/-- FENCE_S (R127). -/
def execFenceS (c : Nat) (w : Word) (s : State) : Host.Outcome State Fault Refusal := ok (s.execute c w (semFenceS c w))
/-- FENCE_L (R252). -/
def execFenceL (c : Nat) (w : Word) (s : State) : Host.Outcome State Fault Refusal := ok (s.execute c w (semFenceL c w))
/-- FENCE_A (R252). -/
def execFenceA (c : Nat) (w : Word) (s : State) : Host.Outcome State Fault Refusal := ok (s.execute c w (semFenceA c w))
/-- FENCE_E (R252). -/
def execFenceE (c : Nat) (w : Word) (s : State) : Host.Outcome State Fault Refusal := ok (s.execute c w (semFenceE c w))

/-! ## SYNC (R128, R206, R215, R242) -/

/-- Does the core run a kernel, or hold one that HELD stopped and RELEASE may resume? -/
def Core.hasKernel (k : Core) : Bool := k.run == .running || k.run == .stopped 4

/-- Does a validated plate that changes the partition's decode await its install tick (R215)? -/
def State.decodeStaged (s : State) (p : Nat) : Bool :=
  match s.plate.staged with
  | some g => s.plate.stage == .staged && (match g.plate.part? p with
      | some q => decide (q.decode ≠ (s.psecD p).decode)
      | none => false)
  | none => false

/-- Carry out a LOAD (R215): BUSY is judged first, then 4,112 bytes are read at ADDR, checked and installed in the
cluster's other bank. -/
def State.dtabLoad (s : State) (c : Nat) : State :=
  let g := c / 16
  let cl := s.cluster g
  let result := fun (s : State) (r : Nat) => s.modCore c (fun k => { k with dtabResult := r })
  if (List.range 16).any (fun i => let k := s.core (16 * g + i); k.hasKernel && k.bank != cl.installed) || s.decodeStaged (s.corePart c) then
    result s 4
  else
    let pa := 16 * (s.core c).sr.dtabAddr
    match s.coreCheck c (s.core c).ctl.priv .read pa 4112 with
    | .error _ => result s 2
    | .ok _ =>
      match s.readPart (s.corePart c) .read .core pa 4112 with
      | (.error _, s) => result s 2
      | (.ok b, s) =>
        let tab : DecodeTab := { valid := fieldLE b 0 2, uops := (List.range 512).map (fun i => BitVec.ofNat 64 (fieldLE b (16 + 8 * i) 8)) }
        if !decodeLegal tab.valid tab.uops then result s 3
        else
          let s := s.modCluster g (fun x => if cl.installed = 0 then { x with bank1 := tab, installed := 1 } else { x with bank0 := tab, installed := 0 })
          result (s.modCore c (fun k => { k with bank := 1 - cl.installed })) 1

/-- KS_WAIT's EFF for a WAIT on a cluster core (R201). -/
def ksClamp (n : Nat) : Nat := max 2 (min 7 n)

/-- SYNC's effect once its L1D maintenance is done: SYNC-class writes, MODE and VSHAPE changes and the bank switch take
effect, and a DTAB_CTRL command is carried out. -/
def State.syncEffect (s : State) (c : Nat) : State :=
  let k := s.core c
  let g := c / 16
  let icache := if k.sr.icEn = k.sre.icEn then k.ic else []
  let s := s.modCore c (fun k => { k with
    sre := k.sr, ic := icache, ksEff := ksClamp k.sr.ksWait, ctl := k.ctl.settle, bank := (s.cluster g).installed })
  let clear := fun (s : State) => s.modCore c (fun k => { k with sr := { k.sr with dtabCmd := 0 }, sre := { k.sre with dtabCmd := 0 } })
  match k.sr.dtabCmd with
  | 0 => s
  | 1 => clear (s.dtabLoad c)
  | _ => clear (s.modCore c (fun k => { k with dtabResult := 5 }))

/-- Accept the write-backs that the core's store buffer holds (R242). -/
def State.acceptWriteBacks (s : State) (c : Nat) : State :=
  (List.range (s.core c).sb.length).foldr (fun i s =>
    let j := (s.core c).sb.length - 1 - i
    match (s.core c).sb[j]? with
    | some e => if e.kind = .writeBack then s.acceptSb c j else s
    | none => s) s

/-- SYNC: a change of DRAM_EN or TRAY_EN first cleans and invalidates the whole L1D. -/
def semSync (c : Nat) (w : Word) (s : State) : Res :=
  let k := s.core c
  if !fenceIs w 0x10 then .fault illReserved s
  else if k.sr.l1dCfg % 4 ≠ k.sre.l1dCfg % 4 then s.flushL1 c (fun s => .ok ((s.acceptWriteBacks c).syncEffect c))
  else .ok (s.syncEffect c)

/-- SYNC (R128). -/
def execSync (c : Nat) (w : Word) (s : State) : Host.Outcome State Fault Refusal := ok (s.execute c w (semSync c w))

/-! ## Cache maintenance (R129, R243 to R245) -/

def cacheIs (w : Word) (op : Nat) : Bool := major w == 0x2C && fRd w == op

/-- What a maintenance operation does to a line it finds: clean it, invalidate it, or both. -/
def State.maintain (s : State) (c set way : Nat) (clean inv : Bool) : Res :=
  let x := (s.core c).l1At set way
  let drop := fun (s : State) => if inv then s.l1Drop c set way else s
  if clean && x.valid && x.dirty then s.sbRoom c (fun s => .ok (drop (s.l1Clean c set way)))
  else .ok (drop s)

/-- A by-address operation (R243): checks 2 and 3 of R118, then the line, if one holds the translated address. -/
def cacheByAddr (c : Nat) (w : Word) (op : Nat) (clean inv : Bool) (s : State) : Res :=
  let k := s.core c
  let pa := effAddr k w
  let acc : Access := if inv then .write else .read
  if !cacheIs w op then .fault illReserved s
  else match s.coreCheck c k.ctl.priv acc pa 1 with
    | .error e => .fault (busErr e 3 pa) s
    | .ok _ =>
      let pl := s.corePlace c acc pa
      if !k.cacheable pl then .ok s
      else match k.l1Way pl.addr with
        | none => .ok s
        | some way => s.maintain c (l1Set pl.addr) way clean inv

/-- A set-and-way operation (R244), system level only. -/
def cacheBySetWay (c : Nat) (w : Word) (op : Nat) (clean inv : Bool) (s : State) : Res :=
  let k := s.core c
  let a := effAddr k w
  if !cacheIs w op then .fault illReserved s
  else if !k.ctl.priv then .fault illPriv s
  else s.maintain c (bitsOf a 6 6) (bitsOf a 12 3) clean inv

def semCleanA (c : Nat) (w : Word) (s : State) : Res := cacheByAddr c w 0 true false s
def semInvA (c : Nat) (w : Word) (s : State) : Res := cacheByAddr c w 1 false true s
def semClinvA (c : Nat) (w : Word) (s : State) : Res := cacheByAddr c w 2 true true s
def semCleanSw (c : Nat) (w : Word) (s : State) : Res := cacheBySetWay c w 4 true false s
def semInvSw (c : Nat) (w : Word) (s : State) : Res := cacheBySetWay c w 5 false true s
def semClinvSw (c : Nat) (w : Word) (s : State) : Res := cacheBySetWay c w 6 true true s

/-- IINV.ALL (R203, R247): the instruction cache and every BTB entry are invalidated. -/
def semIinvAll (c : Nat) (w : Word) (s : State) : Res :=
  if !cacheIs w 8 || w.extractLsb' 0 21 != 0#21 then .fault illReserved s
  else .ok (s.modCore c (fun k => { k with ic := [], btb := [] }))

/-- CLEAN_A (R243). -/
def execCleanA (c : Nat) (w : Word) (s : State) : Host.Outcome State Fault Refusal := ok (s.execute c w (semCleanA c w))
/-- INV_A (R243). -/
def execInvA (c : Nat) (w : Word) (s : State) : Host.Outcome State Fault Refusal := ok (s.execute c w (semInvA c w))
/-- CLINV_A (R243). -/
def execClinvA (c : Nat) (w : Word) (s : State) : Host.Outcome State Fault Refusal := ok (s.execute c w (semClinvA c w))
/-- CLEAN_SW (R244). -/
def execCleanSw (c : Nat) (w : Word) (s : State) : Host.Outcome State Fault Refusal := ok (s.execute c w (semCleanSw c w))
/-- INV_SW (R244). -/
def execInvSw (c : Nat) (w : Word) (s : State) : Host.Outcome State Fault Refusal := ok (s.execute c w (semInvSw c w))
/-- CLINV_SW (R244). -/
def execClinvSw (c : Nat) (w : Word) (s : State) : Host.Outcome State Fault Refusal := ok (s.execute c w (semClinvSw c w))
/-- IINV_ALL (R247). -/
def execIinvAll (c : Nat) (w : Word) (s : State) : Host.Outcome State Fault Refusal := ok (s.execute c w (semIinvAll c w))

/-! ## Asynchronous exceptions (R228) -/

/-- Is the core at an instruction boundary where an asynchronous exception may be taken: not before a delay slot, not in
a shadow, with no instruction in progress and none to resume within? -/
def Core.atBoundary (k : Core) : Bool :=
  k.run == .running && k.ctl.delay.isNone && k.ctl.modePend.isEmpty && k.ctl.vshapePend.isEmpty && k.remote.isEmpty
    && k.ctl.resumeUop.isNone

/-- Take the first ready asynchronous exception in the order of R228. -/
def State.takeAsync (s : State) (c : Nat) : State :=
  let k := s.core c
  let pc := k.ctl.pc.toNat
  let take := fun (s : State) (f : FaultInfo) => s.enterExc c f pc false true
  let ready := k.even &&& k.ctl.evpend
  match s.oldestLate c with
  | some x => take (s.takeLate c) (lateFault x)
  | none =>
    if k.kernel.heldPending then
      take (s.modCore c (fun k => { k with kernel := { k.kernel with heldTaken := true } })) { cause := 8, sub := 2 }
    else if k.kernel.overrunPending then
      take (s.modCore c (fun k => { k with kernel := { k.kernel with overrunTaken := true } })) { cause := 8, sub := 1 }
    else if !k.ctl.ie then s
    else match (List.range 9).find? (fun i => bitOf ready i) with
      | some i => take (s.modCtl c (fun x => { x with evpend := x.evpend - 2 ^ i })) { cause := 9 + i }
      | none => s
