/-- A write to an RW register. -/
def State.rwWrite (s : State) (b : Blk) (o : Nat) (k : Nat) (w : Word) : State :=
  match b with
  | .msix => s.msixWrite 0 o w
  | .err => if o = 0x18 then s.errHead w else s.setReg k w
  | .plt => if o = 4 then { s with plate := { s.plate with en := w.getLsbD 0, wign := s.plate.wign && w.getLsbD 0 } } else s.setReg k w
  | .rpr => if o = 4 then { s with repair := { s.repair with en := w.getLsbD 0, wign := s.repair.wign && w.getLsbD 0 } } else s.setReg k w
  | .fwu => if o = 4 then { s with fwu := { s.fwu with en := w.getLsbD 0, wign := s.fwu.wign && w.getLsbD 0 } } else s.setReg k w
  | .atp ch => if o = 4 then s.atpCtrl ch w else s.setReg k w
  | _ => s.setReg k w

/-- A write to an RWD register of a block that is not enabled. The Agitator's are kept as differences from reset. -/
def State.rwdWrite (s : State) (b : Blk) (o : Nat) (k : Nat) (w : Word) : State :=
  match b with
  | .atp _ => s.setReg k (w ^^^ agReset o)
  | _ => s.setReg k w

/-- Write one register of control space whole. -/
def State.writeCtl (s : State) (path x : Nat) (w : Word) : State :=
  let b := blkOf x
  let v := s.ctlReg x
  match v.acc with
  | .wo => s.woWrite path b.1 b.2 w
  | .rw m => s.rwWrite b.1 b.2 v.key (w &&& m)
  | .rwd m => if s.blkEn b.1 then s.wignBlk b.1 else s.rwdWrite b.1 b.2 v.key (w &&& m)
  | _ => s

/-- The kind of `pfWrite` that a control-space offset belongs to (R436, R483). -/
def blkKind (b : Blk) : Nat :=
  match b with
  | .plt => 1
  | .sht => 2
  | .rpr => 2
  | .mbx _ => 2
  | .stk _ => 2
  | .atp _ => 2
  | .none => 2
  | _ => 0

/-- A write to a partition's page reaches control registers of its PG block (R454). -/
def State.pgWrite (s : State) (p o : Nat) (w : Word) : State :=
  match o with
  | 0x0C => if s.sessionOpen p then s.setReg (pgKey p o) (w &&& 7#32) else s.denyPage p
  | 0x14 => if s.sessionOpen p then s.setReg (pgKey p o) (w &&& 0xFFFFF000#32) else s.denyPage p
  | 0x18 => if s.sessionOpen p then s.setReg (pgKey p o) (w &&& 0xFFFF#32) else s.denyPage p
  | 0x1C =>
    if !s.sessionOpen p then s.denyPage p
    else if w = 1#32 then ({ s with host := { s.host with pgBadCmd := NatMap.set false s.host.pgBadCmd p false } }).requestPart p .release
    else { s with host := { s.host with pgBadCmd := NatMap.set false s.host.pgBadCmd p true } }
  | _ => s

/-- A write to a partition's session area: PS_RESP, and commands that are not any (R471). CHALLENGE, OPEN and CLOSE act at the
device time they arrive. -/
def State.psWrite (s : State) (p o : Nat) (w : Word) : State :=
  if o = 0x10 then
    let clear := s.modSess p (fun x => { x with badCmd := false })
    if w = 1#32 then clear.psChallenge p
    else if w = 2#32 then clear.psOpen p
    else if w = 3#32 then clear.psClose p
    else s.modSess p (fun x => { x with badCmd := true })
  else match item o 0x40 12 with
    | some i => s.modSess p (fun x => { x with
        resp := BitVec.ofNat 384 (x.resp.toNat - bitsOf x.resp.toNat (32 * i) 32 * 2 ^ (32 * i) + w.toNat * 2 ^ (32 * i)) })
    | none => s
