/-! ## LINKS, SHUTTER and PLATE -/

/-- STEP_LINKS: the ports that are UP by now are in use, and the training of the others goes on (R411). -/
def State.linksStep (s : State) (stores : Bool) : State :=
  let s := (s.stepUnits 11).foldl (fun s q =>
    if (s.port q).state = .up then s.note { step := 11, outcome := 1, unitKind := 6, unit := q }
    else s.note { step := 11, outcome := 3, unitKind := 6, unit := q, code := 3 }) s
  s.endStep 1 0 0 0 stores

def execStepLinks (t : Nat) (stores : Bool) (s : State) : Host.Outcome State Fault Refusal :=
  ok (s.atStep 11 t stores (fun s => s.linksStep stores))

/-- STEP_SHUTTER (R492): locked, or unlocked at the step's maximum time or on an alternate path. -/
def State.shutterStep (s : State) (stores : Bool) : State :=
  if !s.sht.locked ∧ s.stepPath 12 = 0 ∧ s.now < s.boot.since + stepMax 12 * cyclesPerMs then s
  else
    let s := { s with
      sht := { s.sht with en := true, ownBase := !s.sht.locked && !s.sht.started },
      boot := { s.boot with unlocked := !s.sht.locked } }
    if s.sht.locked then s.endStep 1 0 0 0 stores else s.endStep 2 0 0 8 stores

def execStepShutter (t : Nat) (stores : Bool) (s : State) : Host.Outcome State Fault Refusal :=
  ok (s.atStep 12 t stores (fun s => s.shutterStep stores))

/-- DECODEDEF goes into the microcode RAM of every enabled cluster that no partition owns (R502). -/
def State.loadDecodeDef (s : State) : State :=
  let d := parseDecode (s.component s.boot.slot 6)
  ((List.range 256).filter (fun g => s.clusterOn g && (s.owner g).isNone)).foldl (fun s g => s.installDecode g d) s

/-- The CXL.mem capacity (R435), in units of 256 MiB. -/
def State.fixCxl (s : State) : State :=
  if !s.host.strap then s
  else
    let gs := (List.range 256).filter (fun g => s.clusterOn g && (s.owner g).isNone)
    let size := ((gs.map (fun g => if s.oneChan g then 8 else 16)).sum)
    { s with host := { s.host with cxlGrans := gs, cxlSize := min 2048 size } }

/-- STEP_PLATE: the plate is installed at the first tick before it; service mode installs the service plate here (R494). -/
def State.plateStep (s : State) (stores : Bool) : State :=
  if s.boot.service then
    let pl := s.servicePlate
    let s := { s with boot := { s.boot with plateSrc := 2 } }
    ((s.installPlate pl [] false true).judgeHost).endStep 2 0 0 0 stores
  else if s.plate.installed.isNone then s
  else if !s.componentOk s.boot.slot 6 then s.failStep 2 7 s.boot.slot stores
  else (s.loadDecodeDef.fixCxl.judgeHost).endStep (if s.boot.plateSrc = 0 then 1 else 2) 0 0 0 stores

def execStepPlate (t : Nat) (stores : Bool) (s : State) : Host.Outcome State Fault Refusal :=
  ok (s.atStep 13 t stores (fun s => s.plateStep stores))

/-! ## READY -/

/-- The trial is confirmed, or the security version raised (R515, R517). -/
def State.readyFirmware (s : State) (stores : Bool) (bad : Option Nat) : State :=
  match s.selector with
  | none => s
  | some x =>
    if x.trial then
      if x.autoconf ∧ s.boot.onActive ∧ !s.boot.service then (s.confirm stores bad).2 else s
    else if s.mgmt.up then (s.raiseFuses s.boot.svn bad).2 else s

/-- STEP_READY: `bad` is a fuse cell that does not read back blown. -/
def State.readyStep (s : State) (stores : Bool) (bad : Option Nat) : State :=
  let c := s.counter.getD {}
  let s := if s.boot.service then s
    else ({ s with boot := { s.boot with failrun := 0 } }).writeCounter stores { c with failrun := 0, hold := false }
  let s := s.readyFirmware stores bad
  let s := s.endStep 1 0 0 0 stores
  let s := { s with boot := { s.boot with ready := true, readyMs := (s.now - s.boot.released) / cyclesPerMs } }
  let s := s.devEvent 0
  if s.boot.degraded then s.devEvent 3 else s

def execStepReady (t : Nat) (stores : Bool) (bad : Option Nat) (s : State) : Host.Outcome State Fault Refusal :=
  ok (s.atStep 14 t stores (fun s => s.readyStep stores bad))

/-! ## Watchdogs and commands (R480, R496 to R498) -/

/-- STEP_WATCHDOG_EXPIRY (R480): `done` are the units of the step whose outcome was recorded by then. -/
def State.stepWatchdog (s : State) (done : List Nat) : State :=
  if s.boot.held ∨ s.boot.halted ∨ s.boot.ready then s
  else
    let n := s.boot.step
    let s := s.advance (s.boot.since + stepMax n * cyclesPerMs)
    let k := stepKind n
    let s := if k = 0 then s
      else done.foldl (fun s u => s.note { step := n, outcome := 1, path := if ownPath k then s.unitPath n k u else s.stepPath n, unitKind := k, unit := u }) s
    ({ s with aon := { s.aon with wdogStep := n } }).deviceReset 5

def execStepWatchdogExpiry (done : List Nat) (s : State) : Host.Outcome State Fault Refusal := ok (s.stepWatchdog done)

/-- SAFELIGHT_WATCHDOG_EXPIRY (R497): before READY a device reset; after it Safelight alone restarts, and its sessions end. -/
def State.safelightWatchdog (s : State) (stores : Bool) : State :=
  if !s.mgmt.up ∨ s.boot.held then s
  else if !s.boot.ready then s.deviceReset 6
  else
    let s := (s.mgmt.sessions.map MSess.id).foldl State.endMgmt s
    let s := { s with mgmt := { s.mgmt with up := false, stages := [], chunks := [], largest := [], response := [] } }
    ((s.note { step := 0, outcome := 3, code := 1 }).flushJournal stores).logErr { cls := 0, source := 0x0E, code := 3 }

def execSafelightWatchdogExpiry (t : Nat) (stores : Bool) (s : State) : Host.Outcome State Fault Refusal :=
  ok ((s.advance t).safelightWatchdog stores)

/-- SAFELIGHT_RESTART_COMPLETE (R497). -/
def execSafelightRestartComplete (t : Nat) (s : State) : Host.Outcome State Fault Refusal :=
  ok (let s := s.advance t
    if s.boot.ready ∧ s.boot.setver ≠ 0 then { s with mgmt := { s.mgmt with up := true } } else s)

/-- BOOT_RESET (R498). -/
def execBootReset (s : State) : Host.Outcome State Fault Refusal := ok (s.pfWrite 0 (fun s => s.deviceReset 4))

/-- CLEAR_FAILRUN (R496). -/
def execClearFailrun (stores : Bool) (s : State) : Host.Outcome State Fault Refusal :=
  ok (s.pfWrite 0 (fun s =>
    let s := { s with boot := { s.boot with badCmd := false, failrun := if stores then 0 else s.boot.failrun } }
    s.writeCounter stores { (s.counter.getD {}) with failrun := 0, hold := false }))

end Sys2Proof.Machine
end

ACTION ITEM:
Copy every line above that holds the word "trial".

RESPONSE:
/-- The trial is confirmed, or the security version raised (R515, R517). -/
    if x.trial then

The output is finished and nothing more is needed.